Mme Shade entra dans le bureau et, s’adressant à Paul :

— Monsieur, dit-elle, j’ai entendu ce que vous venez de dire au Docteur, mon mari… Un homme malade, dans la « cabane du mort » ?

— Oui, Madame, répondit Paul, en s’inclinant devant la jeune femme.

— C’est bien triste ! fit-elle. Mais tout sera prêt pour recevoir votre malade, quand vous reviendrez. Nous le soignerons de notre mieux.

— Je n’en doute pas, Madame, et merci d’avance ! J’ai vu que vous aviez un hôpital ?… C’est un luxe, en ces régions isolées.

Une teinte rosée parut sur les joues de Mme Shade : leur hôpital leur tenait au cœur à ces braves gens ; d’en entendre parler en termes si sincères, cela faisait grandement plaisir à la jeune femme.

— Votre malade sera le premier interne de l’Hôpital Shade, M. l’Officier, dit-elle.

— Tout est prêt, annonça, à ce moment, le médecin. Partons !

Par eau, la voie était plus directe. Paul fut surpris, lorsqu’il aperçut la « cabane du mort ».

Arrivés à destination, les deux hommes sautèrent sur la grève, puis ils s’emparèrent d’une civière, qu’ils prirent dans le fond du canot, et ils se dirigèrent vers l’endroit où Paul avait laissé le malade.

Aussitôt que le médecin eut jeté les yeux, sur Peter Flax, il hocha la tête et fronça les sourcils.

— Fièvre des dunes… murmura-t-il. Je crains bien qu’il n’y ait rien à faire pour le sauver !

— Vous ne croyez pas qu’il en revienne ?

— Non, je ne le crois pas… Mais, transportons-le au canot immédiatement. Je vois que vous lui aviez mis une compresse d’eau froide sur la tête, dit le médecin ; c’est ce qu’il y avait de mieux à faire aussi. Cependant, regardez : le linge est sec et brûlant… Pauvre diable ! ajouta-t-il, en posant sa main sur le front du malade ; il doit avoir près de 104 degrés de température. Hâtons-nous !

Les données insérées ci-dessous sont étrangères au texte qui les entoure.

/-- The source's property quoted in R132 item 2: PUSH then POP gives the value back, restores the stack pointer, and
leaves the pushed byte in memory. Operands other than register 7, as there. -/
def Obligations.PushThenPopRoundTrips : Prop :=
  ∀ (s : State) (a b : Byte) (ha : a.toNat < 8) (hb : b.toNat < 8), s.mem.wf →
    regOf a ha ≠ 7 → regOf b hb ≠ 7 →
    ∃ t u, exec (.push a) s = .next t ∧ exec (.pop b) t = .next u ∧
      u.getReg (regOf b hb) = s.getReg (regOf a ha) ∧ u.sp = s.sp ∧
      memRead ((s.sp.toNat + 255) % 256) u = .ok (s.getReg (regOf a ha)) ∧
      RegsKept [regOf b hb] s u ∧ MemKept [(s.sp.toNat + 255) % 256] s u ∧ RestKept s u

/-- R52, R194: a byte that PUSH or CALL stores where the very next fetch reads is what that fetch sees, as the opcode
byte (k = 0) or as a candidate operand (k = 1, 2). Register 7 as the operand is included, which rests on the spec's own
decision D17 (log 10): PUSH R7 stores the new sp, and the fetch after CALL R7 reads the return address as its opcode. -/
def Obligations.NextFetchSeesThePushedByte : Prop :=
  ∀ (s : State) (a : Byte) (ha : a.toNat < 8) (k : Nat), s.mem.wf → k < 3 →
    (s.pc ≤ 251 → (s.sp.toNat + 255) % 256 = s.pc + 2 + k →
      ∃ t w, exec (.push a) s = .next t ∧ fetch t = .ok w ∧
        [w.1, w.2.1, w.2.2][k]? = some (if regOf a ha = 7 then t.sp else s.getReg (regOf a ha))) ∧
    ∀ target, target = (if regOf a ha = 7 then (s.sp.toNat + 255) % 256 else (s.getReg (regOf a ha)).toNat) →
      s.pc ≤ 253 → target ≤ 253 → (s.sp.toNat + 255) % 256 = target + k →
      ∃ t w v, exec (.call a) s = .next t ∧ t.pc = target ∧ fetch t = .ok w ∧
        [w.1, w.2.1, w.2.2][k]? = some v ∧ v.toNat = s.pc + 2

/-! ## Control transfer -/

/-- R141: CALL, register 7 as its operand included. pc <= 253 is where a CALL can execute (R82), so that pc + 2 fits
the byte pushed. Rests on the spec's own decisions D8, D11 and D17 (log 3, log 7, log 10). -/
def Obligations.CallPushesTheReturnAddress : Prop :=
  EncodedBy .call 0x50 (fun a _ => .call a) ∧
  ∀ (s : State) (a : Byte), s.mem.wf →
    (∀ ha : a.toNat < 8, s.pc ≤ 253 → ∃ t v, exec (.call a) s = .next t ∧
      t.sp.toNat = (s.sp.toNat + 255) % 256 ∧
      memRead ((s.sp.toNat + 255) % 256) t = .ok v ∧ v.toNat = s.pc + 2 ∧
      t.pc = (if regOf a ha = 7 then t.sp else s.getReg (regOf a ha)).toNat ∧
      MemKept [(s.sp.toNat + 255) % 256] s t ∧ RegsKept [7] s t ∧ RestKept s t) ∧
    (8 ≤ a.toNat → AbortsOn (.call a) s a)

/-- R142: RET. -/
def Obligations.RetPopsIntoPc : Prop :=
  EncodedBy .ret 0x11 (fun _ _ => .ret) ∧
  ∀ s : State, ∃ t v, exec .ret s = .next t ∧ memRead s.sp.toNat s = .ok v ∧ t.pc = v.toNat ∧
    t.sp.toNat = (s.sp.toNat + 1) % 256 ∧ MemKept [] s t ∧ RegsKept [7] s t ∧ RestKept s t

/-- R143: JMP. -/
def Obligations.JmpSetsPc : Prop :=
  EncodedBy .jmp 0x54 (fun a _ => .jmp a) ∧
  ∀ (s : State) (a : Byte),
    (∀ ha : a.toNat < 8, ∃ t, exec (.jmp a) s = .next t ∧ t.pc = (s.getReg (regOf a ha)).toNat ∧
      RegsKept [] s t ∧ MemKept [] s t ∧ RestKept s t) ∧
    (8 ≤ a.toNat → RaisesIndex (.jmp a) s [a])

/-- R144, R145: JEQ is taken exactly when EQ is set, JNE exactly when it is clear; the operand is checked either way,
by the spec's own decision D8 (log 7). -/
def Obligations.ConditionalJumpsFollowEq : Prop :=
  EncodedBy .jeq 0x55 (fun a _ => .jeq a) ∧ EncodedBy .jne 0x56 (fun a _ => .jne a) ∧
  ∀ (s : State) (a : Byte),
    (∀ ha : a.toNat < 8, ∃ t u, exec (.jeq a) s = .next t ∧ exec (.jne a) s = .next u ∧
      t.pc = (if s.fl.eq = true then (s.getReg (regOf a ha)).toNat else s.pc + 2) ∧
      u.pc = (if s.fl.eq = false then (s.getReg (regOf a ha)).toNat else s.pc + 2) ∧
      RegsKept [] s t ∧ MemKept [] s t ∧ RestKept s t ∧ RegsKept [] s u ∧ MemKept [] s u ∧ RestKept s u) ∧
    (8 ≤ a.toNat → AbortsOn (.jeq a) s a ∧ AbortsOn (.jne a) s a)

Mme Shade avait tenu parole ; tout était prêt pour recevoir Peter Flax, et quand Paul vit le lit blanc et propre, les oreillers moelleux, il eut un sentiment de réelle compassion envers celui dont il s’était vu obligé d’usurper le nom et la personnalité. Combien le policier eut apprécié le confort de l’Hôpital Shade, lui qui n’avait fait que se plaindre des inconvénients rencontrés, à chaque instant, en cheminant à travers les dunes !

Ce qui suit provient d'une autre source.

-- ==== Sys2Proof/WellFormed.lean ====
section
/-! DEFINITION. Which words are commands, read from the opcode table's masks (30_encoding.md R64, R66, R67), and the
ranges of written operands (R74, R76, R78). Instr itself has no ill-formed term: its only operands are bytes. -/

namespace Sys2Proof

/-- The mask and match of each row of `opcode_table.json`, in the table's order. -/
def opcodeRows : List (Word × Word) :=
  [ (0xFFFF#16, 0x0000#16),   -- NOP
    (0xFFFF#16, 0x0100#16),   -- ENC_START
    (0xFF00#16, 0x0200#16),   -- ENC_BYTE
    (0xFFFF#16, 0x0300#16),   -- ENC_END
    (0xFFFF#16, 0x1100#16),   -- DEC_START
    (0xFF00#16, 0x1200#16),   -- DEC_BYTE
    (0xFFFF#16, 0x1300#16),   -- DEC_END
    (0xFFFF#16, 0x2000#16) ]  -- ABORT

/-- A word is legal when it matches a row of the opcode table (R64 to R67). It is written from the table, apart from
`decode`. -/
def legalWord (w : Word) : Bool :=
  opcodeRows.any fun row => w &&& row.1 == row.2

/-- A written 8-bit operand is 0 to 255 (R74). -/
def byteOperandOk (n : Nat) : Bool := decide (n < 256)

/-- A written code or raw word is 0 to 65535 (R76, R78). -/
def wordOperandOk (n : Nat) : Bool := decide (n < 65536)

end Sys2Proof
end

Une surprise attendait Paul en sortant de l’hôpital : Mme Shade lui avait préparé un excellent souper. Avec quel appétit il mangea des mets succulents qui lui furent servis, le pauvre garçon !

Il fut décidé que Paul veillerait le malade, jusqu’à deux heures du matin, quand le médecin lui-même viendrait le remplacer.

Après avoir passé une heure à causer et fumer avec le Docteur Shade, Paul se rendit à l’hôpital, afin de remplacer James auprès de Peter Flax.